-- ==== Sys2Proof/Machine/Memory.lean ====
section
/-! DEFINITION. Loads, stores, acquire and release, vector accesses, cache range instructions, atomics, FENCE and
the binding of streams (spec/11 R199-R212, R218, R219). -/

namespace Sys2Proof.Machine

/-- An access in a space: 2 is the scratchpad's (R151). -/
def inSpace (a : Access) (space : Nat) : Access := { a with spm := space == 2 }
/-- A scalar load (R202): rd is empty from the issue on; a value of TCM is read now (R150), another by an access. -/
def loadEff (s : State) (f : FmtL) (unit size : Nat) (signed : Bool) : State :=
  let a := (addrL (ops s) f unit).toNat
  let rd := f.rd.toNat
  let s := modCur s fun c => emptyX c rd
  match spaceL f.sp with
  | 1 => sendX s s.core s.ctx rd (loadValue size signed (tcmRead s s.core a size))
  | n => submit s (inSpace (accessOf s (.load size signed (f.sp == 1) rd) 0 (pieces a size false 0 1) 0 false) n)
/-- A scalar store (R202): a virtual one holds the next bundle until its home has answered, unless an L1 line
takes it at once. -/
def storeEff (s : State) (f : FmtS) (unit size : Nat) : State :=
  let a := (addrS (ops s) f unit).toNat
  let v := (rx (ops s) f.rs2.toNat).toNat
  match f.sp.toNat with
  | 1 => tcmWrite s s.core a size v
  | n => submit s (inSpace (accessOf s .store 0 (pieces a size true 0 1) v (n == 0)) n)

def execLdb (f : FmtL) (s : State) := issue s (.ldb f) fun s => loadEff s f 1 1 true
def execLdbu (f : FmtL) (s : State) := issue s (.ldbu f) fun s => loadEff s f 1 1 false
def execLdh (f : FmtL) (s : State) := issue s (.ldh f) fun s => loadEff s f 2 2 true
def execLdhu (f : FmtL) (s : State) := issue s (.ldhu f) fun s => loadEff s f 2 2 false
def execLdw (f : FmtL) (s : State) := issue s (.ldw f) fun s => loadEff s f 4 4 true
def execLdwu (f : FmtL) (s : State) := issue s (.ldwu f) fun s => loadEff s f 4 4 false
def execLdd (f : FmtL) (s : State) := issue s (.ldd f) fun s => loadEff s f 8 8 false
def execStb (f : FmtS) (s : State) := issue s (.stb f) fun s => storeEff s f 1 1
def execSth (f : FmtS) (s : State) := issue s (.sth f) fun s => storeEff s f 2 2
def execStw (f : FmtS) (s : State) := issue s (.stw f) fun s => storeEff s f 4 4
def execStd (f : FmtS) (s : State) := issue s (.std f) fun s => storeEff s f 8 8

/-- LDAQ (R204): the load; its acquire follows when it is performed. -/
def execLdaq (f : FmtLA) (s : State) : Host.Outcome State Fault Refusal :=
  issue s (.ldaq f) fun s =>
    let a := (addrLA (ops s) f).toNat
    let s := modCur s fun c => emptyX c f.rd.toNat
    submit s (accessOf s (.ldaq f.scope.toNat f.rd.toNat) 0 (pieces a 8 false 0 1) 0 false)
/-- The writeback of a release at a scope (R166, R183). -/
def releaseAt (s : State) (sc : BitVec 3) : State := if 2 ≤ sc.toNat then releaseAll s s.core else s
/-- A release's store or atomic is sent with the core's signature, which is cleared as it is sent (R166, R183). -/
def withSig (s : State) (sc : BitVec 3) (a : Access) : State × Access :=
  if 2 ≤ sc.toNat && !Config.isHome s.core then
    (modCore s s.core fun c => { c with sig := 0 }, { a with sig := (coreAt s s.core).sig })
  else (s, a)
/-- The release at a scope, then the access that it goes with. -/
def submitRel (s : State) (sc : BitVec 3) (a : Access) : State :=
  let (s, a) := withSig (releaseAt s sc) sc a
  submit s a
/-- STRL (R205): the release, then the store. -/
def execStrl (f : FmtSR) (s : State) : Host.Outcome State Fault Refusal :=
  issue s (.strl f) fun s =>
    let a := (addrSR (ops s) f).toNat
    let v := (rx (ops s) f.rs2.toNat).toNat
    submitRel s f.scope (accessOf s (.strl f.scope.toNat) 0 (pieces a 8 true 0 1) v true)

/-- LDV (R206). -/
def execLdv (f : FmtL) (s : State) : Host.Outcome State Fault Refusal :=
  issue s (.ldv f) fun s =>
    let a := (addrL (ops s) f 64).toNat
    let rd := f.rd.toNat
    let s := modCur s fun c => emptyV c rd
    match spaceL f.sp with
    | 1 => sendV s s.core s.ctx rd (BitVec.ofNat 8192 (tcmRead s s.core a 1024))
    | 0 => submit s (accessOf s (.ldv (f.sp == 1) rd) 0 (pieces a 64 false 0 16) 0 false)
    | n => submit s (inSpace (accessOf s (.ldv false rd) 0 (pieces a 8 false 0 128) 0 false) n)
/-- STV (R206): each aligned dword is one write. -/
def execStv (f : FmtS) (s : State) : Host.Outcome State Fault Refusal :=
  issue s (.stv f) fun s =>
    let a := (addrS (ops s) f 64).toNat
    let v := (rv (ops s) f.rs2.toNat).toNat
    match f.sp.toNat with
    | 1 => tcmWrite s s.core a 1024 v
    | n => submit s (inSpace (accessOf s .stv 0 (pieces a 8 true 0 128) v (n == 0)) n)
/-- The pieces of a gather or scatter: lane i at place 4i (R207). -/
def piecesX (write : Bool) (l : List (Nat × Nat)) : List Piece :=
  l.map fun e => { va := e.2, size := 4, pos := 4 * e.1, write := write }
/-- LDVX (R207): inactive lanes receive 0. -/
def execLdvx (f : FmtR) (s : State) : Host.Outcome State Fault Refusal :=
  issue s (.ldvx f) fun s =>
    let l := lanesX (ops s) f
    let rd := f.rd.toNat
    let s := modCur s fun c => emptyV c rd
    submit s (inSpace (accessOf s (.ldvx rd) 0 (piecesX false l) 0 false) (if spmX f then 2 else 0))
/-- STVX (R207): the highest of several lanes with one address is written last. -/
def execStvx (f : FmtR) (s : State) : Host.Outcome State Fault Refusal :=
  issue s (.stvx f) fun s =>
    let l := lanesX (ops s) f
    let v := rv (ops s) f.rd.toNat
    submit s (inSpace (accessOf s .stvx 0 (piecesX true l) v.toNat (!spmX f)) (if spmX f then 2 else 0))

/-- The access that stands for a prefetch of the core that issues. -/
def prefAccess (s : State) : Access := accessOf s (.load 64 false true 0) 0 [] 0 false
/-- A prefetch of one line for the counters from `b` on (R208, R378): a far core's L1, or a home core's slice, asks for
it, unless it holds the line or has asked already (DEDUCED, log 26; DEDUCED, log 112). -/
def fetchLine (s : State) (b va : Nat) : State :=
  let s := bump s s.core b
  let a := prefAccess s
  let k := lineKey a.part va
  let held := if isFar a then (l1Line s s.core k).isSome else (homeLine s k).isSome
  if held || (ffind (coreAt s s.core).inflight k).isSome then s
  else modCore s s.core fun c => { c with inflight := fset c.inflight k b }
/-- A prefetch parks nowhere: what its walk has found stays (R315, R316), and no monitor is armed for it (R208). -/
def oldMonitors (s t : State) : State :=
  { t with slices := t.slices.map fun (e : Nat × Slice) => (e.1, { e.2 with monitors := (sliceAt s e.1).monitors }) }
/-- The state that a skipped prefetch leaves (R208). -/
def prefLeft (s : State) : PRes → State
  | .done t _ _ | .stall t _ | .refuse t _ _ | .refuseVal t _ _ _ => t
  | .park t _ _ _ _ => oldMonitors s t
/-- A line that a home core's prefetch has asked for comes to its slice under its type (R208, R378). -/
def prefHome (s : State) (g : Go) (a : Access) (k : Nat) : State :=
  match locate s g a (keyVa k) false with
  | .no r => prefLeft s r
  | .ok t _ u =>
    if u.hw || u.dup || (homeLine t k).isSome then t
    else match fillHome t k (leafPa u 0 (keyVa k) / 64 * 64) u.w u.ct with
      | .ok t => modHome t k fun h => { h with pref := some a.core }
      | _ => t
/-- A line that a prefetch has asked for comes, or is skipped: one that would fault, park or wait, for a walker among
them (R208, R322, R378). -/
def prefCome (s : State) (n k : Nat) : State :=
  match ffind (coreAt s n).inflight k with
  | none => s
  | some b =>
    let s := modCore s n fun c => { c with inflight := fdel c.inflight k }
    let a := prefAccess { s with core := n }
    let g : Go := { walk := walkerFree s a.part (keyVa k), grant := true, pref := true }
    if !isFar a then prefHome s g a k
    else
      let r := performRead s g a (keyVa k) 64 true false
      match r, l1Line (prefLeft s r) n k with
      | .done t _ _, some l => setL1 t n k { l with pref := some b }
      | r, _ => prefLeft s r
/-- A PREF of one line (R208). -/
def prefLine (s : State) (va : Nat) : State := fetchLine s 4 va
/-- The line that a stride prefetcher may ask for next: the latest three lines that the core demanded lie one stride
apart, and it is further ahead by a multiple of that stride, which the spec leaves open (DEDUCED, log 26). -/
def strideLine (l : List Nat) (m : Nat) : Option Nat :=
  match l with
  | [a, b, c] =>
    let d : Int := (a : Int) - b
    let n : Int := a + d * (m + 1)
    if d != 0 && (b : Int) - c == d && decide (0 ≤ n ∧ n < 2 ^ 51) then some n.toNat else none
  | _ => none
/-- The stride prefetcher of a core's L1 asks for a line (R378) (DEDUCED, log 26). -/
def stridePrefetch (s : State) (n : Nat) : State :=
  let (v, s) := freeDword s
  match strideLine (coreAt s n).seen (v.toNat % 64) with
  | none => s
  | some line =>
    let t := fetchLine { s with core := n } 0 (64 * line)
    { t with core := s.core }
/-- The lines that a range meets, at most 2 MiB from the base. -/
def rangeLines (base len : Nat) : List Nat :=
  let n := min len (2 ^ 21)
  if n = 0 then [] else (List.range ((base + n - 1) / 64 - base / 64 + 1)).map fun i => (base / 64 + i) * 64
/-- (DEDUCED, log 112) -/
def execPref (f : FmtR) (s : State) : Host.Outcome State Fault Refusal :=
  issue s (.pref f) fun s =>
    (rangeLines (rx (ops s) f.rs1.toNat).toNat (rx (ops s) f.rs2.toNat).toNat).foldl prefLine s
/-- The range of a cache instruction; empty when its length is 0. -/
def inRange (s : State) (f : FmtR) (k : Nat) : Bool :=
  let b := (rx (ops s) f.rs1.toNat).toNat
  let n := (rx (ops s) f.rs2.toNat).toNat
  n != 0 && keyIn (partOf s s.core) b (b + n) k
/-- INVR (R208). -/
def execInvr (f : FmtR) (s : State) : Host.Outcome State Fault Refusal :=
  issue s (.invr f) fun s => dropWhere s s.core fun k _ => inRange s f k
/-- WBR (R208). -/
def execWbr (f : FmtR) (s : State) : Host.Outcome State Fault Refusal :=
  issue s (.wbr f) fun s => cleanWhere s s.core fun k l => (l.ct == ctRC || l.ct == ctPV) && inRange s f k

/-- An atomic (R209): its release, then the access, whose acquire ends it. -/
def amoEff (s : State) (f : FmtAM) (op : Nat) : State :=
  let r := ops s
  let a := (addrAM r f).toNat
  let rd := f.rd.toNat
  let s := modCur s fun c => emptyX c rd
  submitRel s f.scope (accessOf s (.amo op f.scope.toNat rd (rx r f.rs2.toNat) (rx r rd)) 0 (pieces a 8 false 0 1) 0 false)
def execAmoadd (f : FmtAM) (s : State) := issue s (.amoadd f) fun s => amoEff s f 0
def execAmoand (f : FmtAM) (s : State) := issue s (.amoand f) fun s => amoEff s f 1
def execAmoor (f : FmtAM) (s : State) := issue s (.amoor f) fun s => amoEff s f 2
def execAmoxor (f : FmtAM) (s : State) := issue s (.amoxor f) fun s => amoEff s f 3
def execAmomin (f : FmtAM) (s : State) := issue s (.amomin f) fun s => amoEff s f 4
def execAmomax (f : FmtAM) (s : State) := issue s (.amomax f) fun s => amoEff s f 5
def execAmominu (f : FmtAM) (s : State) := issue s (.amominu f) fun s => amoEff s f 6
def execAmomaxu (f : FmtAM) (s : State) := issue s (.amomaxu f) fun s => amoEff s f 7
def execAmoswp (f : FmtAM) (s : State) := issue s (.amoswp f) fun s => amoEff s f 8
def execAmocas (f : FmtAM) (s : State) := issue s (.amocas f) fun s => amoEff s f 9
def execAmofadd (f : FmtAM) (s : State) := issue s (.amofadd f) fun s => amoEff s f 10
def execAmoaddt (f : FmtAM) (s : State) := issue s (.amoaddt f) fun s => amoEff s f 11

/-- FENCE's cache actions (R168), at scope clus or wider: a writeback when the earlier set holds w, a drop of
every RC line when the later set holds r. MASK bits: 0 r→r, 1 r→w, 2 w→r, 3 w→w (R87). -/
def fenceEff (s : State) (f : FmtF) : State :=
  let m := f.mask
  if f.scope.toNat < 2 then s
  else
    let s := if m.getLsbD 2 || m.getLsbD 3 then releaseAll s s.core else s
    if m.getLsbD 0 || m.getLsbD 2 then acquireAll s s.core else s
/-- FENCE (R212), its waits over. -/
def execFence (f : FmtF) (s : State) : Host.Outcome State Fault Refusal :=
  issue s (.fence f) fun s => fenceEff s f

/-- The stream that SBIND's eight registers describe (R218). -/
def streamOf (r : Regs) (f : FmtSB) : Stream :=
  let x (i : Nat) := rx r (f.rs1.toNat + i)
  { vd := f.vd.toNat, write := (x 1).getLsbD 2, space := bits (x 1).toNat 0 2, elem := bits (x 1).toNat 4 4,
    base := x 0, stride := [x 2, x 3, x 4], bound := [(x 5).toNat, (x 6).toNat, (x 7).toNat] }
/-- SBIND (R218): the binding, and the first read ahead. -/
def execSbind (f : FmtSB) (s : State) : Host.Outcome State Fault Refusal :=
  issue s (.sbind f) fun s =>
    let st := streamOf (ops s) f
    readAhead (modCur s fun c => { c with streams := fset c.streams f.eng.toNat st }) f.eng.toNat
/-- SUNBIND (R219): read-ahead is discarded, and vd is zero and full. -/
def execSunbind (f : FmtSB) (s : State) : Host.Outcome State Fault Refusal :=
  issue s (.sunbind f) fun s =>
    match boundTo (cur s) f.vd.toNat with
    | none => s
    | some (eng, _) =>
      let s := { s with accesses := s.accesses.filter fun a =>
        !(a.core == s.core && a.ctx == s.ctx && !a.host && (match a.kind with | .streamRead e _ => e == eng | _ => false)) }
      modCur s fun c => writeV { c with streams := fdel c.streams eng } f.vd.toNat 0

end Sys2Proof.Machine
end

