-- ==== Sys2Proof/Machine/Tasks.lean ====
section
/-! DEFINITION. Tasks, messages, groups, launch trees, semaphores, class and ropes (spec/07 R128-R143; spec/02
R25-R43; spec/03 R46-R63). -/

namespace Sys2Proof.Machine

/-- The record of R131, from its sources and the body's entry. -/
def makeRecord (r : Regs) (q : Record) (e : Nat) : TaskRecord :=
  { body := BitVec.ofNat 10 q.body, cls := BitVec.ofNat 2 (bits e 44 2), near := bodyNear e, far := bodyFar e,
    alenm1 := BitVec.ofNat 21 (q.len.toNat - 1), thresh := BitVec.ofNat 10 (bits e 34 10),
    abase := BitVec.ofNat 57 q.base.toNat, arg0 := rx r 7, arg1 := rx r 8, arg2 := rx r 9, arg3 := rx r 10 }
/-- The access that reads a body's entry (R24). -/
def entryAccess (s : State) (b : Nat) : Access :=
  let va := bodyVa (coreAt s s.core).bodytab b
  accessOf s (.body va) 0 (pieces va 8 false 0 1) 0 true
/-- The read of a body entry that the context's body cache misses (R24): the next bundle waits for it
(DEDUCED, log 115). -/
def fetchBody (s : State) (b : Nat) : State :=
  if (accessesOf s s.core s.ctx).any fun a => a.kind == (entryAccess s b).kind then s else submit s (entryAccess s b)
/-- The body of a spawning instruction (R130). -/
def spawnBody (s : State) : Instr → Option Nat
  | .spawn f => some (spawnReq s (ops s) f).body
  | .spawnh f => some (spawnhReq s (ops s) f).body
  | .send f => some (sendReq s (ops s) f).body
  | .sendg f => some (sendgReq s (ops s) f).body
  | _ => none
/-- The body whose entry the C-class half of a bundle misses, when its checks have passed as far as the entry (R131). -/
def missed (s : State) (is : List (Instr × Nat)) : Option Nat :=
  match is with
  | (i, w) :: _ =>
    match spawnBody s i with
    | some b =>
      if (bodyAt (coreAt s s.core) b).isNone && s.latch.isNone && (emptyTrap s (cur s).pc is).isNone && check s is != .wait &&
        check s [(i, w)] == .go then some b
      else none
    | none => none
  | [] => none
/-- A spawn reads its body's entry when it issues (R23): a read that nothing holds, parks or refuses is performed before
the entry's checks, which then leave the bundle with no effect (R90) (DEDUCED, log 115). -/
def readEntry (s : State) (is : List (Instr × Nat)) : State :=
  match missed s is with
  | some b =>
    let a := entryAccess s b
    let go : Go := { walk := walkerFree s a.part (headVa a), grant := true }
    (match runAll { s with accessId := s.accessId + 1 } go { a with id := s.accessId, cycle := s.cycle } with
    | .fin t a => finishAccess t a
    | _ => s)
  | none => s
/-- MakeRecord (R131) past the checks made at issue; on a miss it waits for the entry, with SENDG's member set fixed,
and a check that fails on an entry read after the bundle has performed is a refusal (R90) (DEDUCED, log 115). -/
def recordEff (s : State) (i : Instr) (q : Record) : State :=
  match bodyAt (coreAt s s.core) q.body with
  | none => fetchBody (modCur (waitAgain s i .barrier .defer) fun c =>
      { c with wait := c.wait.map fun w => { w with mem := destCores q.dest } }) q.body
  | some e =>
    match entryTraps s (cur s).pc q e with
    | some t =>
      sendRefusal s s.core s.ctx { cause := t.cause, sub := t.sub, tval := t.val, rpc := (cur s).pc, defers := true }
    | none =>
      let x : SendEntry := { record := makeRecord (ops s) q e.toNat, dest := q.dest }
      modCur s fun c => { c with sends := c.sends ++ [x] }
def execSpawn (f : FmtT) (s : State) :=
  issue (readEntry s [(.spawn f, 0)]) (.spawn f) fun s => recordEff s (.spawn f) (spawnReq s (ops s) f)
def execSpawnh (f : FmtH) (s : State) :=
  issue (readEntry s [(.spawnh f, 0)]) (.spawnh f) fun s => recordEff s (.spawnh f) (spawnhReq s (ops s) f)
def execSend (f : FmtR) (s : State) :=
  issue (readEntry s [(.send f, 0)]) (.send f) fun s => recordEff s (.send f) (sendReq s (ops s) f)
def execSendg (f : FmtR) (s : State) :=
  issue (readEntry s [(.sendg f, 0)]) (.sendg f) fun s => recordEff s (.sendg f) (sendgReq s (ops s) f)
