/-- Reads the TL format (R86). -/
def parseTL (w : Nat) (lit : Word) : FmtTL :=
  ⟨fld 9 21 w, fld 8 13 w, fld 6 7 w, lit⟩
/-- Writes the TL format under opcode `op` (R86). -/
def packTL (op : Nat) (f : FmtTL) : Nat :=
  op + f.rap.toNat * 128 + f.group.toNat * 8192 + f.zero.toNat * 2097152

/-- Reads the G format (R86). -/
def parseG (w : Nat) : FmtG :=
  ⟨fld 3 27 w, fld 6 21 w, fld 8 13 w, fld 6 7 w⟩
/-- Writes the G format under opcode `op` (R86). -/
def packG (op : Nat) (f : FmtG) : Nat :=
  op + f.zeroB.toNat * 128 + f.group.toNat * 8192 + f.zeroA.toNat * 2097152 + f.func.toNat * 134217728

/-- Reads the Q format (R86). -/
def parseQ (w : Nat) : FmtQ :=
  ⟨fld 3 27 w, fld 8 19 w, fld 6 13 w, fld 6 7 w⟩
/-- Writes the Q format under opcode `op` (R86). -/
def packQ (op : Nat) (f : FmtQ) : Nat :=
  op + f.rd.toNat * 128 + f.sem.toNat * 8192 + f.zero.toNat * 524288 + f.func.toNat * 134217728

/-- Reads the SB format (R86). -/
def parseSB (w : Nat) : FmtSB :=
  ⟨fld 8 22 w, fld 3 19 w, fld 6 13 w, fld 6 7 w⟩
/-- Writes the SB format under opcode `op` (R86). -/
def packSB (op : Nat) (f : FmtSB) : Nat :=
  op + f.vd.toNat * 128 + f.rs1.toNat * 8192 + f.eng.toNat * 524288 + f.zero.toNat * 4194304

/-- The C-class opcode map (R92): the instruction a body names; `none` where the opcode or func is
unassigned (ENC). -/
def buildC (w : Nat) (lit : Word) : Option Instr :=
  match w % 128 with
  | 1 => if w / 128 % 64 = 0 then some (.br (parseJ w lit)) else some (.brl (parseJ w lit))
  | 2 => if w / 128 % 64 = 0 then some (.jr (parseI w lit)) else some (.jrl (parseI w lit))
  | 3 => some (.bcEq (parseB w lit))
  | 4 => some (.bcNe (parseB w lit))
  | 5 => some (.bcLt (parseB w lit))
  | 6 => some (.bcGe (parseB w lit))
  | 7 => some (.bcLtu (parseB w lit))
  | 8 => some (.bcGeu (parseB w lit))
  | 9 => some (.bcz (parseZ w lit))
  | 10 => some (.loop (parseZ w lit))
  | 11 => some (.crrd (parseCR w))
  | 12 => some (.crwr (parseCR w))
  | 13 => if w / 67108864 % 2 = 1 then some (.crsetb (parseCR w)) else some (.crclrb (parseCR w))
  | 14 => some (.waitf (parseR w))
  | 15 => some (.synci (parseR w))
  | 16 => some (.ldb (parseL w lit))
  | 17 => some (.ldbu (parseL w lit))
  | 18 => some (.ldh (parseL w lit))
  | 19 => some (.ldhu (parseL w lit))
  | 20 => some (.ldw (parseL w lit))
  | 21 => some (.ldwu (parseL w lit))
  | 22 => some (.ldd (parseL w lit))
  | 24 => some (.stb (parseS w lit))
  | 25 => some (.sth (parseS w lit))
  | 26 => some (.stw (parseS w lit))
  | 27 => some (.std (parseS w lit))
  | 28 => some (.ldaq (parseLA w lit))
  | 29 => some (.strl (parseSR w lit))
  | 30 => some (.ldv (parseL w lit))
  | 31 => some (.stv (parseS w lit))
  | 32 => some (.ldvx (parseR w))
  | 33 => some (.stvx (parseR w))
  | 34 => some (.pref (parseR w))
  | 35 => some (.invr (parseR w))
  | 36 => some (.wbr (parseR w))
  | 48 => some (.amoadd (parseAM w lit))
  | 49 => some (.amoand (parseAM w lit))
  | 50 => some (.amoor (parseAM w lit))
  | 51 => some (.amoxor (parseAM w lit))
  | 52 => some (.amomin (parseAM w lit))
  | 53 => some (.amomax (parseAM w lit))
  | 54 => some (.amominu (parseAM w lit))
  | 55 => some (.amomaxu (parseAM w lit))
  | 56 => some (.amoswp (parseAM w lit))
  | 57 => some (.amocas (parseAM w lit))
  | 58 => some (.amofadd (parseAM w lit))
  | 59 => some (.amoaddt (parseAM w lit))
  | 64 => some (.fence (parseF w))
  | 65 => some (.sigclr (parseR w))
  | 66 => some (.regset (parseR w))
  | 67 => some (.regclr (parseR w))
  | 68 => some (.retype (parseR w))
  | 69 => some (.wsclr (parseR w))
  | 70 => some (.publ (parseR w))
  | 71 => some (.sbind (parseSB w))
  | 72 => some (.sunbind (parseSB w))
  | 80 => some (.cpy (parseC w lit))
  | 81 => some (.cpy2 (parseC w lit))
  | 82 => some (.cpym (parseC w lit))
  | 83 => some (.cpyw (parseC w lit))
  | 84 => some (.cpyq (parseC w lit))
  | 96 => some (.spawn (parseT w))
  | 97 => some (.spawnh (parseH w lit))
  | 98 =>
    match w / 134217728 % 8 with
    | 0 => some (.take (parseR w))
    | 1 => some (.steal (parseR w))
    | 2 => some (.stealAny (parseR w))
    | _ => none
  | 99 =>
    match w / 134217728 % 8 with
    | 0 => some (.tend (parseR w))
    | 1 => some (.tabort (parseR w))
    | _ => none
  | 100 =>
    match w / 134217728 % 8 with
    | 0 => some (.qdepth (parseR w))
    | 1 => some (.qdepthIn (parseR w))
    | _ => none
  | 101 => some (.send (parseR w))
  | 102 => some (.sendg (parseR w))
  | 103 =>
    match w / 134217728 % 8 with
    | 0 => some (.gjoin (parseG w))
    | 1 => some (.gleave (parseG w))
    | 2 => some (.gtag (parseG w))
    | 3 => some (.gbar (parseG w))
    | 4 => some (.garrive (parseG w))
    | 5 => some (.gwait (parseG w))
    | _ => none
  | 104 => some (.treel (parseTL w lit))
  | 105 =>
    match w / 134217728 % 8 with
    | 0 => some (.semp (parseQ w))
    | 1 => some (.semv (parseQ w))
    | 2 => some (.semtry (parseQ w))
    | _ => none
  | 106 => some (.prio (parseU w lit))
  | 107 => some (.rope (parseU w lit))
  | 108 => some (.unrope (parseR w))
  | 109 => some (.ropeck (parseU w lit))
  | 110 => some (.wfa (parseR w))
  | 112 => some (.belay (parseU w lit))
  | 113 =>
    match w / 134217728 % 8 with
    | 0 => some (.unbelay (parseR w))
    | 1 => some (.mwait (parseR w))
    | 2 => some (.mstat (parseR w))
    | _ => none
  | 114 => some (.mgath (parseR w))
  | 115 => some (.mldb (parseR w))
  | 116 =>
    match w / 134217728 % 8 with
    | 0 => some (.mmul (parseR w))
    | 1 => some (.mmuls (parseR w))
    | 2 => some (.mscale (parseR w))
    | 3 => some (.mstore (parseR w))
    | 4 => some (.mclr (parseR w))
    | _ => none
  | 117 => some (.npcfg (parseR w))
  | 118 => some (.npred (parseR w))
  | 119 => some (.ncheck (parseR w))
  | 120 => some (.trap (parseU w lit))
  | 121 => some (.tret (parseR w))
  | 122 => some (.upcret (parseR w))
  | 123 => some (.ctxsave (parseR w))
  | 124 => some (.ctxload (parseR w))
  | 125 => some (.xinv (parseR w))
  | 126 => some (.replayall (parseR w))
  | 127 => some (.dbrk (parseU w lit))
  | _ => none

**To do**: Every line above that holds the string "parseQ" should be copied out.

**Exercise solution**:
def parseQ (w : Nat) : FmtQ :=
    | 0 => some (.semp (parseQ w))
    | 1 => some (.semv (parseQ w))
    | 2 => some (.semtry (parseQ w))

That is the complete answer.